What you need to do: The expected answer is the set of lines in the data below between the line holding "def State.gatePad (s" and the line holding "let live := s.g (K.CLK_GATED c) == 0", inclusive, written out exactly.

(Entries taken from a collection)
····················

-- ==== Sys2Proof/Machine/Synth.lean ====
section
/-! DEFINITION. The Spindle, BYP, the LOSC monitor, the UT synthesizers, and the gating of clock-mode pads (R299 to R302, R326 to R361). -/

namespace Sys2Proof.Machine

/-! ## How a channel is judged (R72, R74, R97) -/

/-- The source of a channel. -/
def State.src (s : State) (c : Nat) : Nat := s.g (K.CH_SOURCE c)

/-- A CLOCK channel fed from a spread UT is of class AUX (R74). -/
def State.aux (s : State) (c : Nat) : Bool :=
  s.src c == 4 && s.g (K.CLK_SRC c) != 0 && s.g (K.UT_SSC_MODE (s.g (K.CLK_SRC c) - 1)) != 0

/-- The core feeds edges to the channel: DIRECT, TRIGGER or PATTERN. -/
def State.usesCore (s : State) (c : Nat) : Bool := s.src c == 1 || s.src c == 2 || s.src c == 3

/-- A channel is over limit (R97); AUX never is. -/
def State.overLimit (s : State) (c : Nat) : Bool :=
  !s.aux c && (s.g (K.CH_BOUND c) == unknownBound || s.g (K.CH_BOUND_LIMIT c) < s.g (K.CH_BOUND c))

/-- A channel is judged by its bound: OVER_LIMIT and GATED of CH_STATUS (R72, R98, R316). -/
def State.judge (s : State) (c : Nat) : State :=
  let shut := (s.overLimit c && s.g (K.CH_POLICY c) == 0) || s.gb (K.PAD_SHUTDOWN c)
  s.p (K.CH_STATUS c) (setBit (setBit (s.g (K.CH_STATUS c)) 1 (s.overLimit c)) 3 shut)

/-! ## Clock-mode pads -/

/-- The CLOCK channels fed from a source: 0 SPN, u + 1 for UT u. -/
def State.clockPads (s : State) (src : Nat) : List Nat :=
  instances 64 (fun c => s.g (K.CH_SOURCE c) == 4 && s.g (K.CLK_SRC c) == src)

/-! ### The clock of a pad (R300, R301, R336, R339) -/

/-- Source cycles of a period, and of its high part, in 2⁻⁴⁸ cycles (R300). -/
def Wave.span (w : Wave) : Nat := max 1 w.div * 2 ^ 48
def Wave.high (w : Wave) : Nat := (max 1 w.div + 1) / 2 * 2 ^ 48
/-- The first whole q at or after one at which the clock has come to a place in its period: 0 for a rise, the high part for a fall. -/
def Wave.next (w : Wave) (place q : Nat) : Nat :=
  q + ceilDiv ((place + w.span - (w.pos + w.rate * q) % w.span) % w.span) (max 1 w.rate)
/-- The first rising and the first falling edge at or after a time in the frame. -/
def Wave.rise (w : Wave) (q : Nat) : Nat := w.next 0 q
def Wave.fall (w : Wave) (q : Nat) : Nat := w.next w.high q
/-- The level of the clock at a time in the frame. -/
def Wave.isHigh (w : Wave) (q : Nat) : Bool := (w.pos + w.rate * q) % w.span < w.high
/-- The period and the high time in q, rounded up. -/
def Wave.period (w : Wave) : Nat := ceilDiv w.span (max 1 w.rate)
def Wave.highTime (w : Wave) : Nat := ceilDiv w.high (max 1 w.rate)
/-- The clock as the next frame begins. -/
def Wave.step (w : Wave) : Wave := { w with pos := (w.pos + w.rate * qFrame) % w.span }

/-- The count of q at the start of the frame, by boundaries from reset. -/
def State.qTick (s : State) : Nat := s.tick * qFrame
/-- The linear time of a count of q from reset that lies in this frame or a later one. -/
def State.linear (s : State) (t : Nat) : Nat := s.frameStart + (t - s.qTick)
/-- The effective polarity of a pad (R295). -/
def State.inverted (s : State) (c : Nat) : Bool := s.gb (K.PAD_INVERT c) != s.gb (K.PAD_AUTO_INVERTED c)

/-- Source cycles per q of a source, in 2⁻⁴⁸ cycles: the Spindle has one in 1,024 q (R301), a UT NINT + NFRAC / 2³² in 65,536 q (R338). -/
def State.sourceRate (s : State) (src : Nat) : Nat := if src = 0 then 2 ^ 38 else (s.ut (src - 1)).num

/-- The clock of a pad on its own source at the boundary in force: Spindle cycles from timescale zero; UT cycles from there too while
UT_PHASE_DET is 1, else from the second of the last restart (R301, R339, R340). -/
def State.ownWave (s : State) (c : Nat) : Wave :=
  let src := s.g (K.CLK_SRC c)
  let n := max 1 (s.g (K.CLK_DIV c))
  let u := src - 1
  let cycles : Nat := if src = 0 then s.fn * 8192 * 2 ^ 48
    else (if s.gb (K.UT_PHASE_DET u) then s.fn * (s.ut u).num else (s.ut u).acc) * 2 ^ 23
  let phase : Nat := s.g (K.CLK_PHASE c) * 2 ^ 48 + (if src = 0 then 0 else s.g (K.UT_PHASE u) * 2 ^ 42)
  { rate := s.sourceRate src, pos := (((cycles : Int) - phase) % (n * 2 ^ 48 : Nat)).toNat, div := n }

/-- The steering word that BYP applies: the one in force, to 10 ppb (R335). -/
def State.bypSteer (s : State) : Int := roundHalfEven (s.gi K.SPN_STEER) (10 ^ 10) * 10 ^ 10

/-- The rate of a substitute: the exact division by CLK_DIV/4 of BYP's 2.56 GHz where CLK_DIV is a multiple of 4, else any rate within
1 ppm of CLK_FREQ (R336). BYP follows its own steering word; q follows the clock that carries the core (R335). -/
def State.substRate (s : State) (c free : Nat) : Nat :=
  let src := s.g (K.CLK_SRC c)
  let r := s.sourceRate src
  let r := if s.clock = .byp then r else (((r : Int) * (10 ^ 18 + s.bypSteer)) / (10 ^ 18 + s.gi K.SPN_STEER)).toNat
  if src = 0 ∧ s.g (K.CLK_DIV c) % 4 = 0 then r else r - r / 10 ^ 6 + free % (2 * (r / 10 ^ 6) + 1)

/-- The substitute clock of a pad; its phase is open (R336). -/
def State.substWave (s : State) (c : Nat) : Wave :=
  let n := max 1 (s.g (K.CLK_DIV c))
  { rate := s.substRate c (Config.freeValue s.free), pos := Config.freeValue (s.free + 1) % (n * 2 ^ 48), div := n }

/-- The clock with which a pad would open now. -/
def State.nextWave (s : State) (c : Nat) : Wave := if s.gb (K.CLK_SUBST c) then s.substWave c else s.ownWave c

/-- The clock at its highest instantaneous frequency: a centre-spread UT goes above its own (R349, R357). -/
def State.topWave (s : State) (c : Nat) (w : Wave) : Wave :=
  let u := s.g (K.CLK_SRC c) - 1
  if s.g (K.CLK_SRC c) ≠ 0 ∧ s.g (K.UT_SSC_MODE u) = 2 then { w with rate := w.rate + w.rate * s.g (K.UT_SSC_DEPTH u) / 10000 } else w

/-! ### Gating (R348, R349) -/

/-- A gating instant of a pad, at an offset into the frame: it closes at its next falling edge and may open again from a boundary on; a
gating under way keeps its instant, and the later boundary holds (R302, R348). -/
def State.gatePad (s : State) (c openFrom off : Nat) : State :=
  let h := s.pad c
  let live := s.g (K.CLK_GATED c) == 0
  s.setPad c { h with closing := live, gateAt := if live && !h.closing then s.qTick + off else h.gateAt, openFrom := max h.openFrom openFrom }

····················

Solution to this problem:
def State.gatePad (s : State) (c openFrom off : Nat) : State :=
  let h := s.pad c
  let live := s.g (K.CLK_GATED c) == 0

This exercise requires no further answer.